● **WORK TO BE COMPLETED**
Write out the entries below exactly. End with the line that contains "host := t.host, ecc".

===== DATA RECORDS =====

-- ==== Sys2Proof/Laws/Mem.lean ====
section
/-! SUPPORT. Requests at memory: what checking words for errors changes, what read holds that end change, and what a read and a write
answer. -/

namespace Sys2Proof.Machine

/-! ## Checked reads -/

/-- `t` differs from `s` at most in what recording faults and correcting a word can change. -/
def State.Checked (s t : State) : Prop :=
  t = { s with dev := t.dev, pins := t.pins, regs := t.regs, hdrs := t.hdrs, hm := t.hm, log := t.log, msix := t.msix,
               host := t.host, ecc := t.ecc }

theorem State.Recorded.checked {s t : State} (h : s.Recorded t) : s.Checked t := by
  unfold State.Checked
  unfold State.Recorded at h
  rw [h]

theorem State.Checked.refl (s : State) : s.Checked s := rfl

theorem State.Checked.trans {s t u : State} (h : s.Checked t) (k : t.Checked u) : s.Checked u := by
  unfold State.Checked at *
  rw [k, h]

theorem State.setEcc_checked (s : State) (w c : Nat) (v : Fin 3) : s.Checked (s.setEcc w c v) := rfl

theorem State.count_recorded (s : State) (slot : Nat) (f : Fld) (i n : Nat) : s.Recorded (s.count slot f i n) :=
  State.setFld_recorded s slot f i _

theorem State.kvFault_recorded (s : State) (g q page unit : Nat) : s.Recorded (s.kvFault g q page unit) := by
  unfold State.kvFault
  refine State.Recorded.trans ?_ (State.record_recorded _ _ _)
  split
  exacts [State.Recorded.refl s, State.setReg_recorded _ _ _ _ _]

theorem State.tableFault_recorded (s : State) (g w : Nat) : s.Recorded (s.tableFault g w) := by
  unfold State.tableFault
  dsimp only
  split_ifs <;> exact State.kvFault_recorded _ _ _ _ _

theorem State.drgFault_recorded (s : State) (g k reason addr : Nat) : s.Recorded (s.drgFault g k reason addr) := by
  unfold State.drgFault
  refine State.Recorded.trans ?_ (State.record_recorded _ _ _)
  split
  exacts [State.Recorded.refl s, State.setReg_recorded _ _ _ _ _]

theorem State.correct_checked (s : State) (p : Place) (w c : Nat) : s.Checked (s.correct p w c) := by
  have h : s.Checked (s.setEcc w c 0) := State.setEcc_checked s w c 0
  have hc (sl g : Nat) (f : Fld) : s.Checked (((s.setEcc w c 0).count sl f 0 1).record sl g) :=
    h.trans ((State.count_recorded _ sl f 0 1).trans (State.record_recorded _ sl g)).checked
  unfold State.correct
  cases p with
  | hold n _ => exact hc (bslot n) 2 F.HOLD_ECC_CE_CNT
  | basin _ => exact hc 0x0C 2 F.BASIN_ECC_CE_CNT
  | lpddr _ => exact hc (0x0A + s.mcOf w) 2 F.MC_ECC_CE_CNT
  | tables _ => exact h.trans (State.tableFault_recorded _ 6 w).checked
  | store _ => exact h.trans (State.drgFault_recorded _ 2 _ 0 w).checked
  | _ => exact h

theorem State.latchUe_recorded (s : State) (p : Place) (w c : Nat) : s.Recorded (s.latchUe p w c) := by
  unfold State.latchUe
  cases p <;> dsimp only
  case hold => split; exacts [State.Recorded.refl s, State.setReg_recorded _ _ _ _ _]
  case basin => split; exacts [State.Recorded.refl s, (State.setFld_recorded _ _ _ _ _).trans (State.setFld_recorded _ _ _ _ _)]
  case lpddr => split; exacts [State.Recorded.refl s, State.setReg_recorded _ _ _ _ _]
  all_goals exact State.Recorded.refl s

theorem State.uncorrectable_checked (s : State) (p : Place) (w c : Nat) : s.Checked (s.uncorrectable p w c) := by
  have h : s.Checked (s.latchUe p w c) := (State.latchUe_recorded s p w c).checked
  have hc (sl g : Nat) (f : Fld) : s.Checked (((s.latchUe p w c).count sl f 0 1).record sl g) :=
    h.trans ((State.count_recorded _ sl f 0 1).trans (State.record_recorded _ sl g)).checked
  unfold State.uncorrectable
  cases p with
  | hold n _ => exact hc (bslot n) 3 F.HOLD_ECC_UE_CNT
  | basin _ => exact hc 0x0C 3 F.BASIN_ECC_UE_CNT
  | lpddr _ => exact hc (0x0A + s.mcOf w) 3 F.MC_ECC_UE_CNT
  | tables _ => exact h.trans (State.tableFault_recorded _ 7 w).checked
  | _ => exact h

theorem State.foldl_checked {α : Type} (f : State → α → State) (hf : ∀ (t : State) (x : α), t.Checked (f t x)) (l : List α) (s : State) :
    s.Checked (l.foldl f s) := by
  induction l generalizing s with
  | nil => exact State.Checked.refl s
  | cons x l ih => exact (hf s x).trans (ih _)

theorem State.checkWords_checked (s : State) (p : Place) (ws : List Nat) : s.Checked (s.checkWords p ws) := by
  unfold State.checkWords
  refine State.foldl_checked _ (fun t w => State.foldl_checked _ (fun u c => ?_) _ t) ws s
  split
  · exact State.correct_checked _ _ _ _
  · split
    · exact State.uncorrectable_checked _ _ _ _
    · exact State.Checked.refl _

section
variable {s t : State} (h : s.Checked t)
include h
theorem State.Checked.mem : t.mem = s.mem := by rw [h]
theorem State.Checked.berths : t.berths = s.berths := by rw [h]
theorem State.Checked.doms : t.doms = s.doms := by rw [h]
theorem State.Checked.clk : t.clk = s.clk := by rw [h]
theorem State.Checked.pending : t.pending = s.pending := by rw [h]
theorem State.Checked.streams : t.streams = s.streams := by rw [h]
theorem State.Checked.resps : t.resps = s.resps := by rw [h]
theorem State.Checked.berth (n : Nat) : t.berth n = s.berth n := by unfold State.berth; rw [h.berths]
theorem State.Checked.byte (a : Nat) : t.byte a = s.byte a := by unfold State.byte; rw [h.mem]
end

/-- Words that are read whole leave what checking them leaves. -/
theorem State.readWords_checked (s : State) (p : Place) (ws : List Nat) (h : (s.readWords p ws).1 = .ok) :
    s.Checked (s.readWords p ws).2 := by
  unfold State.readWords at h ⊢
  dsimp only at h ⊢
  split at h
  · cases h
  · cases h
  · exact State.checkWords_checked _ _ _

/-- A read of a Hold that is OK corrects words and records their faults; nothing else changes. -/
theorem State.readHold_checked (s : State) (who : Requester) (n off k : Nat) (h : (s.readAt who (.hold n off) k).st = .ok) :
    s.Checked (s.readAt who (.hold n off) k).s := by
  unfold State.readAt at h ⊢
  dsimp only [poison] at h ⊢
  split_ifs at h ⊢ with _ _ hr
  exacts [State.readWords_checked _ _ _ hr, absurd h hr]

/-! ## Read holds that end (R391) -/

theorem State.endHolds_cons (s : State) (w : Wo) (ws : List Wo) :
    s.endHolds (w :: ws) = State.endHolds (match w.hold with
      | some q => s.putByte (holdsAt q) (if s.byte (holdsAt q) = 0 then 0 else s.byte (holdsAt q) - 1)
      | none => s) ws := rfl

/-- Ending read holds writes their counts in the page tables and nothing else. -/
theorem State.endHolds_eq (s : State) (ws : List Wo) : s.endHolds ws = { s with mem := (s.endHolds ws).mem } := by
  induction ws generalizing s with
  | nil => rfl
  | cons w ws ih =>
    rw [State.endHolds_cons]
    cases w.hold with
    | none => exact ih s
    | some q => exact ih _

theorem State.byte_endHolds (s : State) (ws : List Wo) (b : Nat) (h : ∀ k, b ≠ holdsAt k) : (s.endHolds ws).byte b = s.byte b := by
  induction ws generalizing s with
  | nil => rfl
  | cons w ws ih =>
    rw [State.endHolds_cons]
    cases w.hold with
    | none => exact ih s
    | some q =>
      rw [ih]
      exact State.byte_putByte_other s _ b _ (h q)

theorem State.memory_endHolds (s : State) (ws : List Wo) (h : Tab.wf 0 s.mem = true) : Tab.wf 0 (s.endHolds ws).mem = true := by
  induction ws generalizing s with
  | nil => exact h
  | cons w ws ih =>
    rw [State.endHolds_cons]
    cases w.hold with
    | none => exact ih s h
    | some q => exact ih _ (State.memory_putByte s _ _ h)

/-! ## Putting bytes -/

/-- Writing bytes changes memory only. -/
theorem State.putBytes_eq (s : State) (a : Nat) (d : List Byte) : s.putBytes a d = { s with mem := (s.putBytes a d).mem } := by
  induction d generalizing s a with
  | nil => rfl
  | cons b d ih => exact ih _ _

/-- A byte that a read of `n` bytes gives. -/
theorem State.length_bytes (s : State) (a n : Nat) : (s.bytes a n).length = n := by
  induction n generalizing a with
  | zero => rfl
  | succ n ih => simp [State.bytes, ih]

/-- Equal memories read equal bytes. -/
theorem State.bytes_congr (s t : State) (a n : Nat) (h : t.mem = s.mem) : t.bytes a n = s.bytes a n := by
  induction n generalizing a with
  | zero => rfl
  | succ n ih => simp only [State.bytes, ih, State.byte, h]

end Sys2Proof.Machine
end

=====

● **YOUR RESPONSE**
-- ==== Sys2Proof/Laws/Mem.lean ====
section
/-! SUPPORT. Requests at memory: what checking words for errors changes, what read holds that end change, and what a read and a write
answer. -/

namespace Sys2Proof.Machine

/-! ## Checked reads -/

/-- `t` differs from `s` at most in what recording faults and correcting a word can change. -/
def State.Checked (s t : State) : Prop :=
  t = { s with dev := t.dev, pins := t.pins, regs := t.regs, hdrs := t.hdrs, hm := t.hm, log := t.log, msix := t.msix,
               host := t.host, ecc := t.ecc }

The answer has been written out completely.